- WORK REQUIRED: Among the entries below, please repeat exactly and only the lines from the line containing "(s.modPin f).badTwo = s.badTwo := rfl" to the line containing "(s.modUpd f).twin = s.twin := rfl", both lines included.
START RECORDS FOR PROCESSING
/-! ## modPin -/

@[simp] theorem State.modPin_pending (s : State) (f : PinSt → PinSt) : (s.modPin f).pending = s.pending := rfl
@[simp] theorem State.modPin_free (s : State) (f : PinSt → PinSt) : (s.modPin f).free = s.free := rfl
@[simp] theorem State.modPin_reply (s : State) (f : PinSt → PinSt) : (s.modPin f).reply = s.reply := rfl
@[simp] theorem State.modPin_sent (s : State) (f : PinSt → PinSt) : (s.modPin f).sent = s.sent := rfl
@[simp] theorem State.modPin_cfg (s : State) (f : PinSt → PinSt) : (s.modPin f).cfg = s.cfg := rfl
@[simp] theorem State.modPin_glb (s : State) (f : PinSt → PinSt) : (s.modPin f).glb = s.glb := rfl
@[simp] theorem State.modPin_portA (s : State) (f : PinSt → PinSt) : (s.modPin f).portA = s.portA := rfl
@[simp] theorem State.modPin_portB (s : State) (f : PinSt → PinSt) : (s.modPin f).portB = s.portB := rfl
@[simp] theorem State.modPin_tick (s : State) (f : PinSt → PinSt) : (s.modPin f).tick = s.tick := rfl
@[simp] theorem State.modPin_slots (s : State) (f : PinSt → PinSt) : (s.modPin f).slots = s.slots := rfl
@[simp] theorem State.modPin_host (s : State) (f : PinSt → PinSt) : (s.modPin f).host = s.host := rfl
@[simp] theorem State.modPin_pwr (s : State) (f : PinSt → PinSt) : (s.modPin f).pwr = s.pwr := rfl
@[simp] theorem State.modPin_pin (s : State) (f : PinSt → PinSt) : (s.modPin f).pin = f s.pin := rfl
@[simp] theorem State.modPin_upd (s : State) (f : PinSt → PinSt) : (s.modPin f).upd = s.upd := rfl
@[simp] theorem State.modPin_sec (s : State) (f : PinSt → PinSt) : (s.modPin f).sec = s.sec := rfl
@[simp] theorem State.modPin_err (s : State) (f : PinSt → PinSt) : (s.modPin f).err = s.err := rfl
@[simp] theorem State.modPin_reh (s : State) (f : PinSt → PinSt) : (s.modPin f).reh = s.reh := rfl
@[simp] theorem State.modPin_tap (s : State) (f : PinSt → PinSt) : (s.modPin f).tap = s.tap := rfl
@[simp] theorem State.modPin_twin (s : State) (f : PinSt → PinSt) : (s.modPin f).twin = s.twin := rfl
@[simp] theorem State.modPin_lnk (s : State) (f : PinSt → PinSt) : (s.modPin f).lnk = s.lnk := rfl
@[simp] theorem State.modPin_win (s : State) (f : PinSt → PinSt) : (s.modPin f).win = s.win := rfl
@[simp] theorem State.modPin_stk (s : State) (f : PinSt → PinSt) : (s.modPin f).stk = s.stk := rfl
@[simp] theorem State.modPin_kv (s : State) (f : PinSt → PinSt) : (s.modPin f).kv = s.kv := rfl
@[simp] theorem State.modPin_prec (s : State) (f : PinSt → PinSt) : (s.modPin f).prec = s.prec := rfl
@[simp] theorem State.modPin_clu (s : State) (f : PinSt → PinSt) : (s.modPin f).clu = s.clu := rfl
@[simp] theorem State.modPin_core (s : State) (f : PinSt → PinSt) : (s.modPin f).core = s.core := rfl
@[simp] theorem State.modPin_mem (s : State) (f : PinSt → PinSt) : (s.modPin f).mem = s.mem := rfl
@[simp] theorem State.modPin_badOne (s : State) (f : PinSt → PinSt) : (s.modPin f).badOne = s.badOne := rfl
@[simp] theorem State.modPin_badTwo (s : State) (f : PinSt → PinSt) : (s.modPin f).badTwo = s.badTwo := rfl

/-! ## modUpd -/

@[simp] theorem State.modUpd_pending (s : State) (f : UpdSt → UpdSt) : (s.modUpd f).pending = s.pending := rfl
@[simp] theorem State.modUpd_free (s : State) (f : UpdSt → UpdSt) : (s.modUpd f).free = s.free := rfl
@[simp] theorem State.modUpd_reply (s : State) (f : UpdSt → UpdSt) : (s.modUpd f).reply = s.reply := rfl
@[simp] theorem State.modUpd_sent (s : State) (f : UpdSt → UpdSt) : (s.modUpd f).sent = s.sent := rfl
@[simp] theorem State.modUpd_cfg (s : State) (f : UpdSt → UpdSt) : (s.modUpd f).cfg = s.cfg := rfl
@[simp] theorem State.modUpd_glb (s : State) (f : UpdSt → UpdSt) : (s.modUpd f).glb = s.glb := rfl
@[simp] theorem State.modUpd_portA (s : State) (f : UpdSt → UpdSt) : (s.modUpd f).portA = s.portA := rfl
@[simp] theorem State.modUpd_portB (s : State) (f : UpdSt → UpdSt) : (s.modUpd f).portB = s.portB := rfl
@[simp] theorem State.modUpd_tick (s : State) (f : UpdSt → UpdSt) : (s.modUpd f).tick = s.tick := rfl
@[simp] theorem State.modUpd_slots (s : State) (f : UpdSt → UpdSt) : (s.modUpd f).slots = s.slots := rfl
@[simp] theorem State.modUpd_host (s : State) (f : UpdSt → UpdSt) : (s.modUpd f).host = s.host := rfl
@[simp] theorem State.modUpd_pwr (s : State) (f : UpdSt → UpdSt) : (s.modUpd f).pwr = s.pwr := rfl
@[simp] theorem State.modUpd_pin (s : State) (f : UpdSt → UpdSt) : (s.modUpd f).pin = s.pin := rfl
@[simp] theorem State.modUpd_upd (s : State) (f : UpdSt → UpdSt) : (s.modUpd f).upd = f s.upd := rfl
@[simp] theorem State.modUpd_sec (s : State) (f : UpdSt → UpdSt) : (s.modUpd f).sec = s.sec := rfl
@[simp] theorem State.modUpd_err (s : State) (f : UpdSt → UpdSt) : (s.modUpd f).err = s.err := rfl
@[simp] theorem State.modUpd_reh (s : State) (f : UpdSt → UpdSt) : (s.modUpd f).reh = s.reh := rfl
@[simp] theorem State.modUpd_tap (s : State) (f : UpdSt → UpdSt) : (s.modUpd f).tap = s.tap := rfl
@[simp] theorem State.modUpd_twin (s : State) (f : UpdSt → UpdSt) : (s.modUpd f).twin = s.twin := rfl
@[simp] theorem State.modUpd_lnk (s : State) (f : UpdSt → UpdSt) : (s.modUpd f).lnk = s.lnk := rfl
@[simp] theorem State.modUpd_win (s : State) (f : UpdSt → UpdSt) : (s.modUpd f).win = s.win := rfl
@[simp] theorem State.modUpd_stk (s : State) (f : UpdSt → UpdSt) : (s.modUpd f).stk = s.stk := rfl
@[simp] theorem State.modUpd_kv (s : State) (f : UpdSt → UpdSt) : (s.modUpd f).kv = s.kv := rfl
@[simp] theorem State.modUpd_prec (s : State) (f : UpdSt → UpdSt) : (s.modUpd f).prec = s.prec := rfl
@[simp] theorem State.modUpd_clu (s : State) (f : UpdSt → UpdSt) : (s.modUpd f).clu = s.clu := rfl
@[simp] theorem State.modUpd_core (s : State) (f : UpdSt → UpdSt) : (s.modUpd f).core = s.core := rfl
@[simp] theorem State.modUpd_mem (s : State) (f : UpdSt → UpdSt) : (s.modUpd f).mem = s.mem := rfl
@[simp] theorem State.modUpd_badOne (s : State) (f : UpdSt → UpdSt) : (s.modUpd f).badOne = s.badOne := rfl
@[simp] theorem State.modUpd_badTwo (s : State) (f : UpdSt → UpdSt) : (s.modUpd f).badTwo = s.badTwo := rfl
END RECORDS FOR PROCESSING
START RECORDS FOR PROCESSING
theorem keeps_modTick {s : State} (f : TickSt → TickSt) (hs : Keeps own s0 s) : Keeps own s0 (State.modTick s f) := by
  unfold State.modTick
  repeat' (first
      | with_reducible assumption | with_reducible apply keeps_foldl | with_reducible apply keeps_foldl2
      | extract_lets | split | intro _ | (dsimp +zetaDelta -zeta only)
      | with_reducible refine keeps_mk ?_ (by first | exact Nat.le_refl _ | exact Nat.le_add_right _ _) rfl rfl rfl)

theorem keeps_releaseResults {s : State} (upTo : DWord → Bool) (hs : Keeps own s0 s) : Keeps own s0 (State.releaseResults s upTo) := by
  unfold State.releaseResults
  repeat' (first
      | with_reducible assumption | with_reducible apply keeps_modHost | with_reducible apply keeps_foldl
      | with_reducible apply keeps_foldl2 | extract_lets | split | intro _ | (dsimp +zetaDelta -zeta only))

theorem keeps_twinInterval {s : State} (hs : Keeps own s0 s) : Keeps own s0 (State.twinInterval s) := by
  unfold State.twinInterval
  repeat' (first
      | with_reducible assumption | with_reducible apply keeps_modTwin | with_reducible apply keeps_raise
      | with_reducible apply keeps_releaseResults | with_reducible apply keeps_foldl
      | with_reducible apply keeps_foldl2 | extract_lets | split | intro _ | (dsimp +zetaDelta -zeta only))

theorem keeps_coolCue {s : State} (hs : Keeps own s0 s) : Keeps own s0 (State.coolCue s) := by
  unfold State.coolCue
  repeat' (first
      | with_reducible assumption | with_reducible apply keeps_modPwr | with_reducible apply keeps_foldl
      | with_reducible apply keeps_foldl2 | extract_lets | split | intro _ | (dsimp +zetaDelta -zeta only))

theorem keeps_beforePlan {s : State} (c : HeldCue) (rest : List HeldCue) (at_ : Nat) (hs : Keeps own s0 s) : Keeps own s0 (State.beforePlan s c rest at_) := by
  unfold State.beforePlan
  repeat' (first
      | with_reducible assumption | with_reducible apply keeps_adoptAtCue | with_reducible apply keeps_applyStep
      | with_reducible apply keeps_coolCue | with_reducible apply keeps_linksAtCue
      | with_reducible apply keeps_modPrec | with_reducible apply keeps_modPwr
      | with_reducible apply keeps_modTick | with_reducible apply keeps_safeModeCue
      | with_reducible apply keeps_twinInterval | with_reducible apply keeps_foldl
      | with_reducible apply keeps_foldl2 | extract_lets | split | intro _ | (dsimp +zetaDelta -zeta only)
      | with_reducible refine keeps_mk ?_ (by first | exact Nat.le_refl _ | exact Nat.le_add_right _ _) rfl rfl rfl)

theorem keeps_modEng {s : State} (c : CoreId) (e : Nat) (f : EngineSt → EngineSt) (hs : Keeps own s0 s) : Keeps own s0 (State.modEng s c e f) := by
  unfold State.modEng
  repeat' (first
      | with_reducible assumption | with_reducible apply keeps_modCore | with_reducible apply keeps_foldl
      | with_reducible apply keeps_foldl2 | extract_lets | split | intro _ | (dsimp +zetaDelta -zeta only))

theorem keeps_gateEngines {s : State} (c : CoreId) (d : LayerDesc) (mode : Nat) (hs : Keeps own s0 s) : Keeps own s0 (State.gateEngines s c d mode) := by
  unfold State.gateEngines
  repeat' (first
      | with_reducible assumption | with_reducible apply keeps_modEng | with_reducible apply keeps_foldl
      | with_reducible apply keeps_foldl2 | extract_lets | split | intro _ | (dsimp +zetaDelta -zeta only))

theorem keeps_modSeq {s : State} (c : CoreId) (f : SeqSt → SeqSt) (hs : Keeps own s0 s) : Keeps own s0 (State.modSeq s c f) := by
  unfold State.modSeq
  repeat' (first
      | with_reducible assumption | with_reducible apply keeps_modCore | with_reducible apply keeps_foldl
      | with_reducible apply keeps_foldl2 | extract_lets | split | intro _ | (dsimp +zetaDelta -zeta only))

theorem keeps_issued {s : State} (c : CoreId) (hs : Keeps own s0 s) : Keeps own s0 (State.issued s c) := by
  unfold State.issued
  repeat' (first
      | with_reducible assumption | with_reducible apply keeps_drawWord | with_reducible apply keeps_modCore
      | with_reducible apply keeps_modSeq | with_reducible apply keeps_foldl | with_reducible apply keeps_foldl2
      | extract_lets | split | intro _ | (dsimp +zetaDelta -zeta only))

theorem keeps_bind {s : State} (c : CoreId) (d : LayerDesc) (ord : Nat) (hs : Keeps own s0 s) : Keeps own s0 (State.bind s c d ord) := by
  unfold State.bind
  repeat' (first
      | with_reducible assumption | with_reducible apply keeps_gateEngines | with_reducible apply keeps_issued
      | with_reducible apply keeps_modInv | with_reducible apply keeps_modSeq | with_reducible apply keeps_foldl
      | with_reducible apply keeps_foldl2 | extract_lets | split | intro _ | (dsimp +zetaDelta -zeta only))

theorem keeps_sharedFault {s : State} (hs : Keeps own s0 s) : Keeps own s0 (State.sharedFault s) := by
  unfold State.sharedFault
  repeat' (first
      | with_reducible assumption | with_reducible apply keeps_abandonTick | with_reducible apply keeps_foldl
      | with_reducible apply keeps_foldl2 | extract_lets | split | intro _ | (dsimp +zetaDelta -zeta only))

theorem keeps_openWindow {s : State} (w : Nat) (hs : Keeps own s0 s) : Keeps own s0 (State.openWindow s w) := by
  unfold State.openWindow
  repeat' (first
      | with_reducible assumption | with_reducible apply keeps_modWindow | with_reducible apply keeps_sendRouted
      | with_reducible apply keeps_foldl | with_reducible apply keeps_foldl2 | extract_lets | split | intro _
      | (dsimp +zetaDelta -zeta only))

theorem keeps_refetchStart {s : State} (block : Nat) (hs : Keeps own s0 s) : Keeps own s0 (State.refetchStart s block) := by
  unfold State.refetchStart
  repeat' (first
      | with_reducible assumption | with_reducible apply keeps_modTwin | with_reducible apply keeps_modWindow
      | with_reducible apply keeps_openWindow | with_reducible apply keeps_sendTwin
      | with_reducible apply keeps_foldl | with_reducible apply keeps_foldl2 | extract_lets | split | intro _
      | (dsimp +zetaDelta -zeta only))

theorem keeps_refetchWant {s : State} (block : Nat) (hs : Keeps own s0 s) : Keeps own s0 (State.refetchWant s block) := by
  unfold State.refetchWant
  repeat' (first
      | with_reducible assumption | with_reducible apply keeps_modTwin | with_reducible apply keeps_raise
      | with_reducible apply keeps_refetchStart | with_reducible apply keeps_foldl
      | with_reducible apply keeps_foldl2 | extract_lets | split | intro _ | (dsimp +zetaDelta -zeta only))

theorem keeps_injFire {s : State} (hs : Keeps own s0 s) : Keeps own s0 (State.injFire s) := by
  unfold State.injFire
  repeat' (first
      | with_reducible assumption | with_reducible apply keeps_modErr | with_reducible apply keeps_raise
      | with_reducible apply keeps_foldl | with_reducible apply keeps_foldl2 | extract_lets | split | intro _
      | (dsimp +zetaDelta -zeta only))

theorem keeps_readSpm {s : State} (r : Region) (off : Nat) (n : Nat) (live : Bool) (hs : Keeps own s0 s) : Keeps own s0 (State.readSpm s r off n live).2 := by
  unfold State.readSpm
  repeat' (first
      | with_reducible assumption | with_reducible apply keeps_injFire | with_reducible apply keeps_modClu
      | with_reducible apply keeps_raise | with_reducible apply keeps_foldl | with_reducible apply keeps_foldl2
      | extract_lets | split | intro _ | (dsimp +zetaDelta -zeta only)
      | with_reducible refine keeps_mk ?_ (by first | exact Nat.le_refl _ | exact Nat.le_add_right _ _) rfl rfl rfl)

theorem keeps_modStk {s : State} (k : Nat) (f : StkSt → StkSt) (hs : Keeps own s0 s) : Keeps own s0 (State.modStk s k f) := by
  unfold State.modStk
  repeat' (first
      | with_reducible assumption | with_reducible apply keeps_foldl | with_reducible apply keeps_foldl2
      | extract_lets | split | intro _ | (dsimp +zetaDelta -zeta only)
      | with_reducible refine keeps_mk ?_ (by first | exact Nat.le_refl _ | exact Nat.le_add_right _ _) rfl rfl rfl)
END RECORDS FOR PROCESSING
- OUTPUT OF THE TASK:
@[simp] theorem State.modPin_badTwo (s : State) (f : PinSt → PinSt) : (s.modPin f).badTwo = s.badTwo := rfl

/-! ## modUpd -/

@[simp] theorem State.modUpd_pending (s : State) (f : UpdSt → UpdSt) : (s.modUpd f).pending = s.pending := rfl
@[simp] theorem State.modUpd_free (s : State) (f : UpdSt → UpdSt) : (s.modUpd f).free = s.free := rfl
@[simp] theorem State.modUpd_reply (s : State) (f : UpdSt → UpdSt) : (s.modUpd f).reply = s.reply := rfl
@[simp] theorem State.modUpd_sent (s : State) (f : UpdSt → UpdSt) : (s.modUpd f).sent = s.sent := rfl
@[simp] theorem State.modUpd_cfg (s : State) (f : UpdSt → UpdSt) : (s.modUpd f).cfg = s.cfg := rfl
@[simp] theorem State.modUpd_glb (s : State) (f : UpdSt → UpdSt) : (s.modUpd f).glb = s.glb := rfl
@[simp] theorem State.modUpd_portA (s : State) (f : UpdSt → UpdSt) : (s.modUpd f).portA = s.portA := rfl
@[simp] theorem State.modUpd_portB (s : State) (f : UpdSt → UpdSt) : (s.modUpd f).portB = s.portB := rfl
@[simp] theorem State.modUpd_tick (s : State) (f : UpdSt → UpdSt) : (s.modUpd f).tick = s.tick := rfl
@[simp] theorem State.modUpd_slots (s : State) (f : UpdSt → UpdSt) : (s.modUpd f).slots = s.slots := rfl
@[simp] theorem State.modUpd_host (s : State) (f : UpdSt → UpdSt) : (s.modUpd f).host = s.host := rfl
@[simp] theorem State.modUpd_pwr (s : State) (f : UpdSt → UpdSt) : (s.modUpd f).pwr = s.pwr := rfl
@[simp] theorem State.modUpd_pin (s : State) (f : UpdSt → UpdSt) : (s.modUpd f).pin = s.pin := rfl
@[simp] theorem State.modUpd_upd (s : State) (f : UpdSt → UpdSt) : (s.modUpd f).upd = f s.upd := rfl
@[simp] theorem State.modUpd_sec (s : State) (f : UpdSt → UpdSt) : (s.modUpd f).sec = s.sec := rfl
@[simp] theorem State.modUpd_err (s : State) (f : UpdSt → UpdSt) : (s.modUpd f).err = s.err := rfl
@[simp] theorem State.modUpd_reh (s : State) (f : UpdSt → UpdSt) : (s.modUpd f).reh = s.reh := rfl
@[simp] theorem State.modUpd_tap (s : State) (f : UpdSt → UpdSt) : (s.modUpd f).tap = s.tap := rfl
@[simp] theorem State.modUpd_twin (s : State) (f : UpdSt → UpdSt) : (s.modUpd f).twin = s.twin := rfl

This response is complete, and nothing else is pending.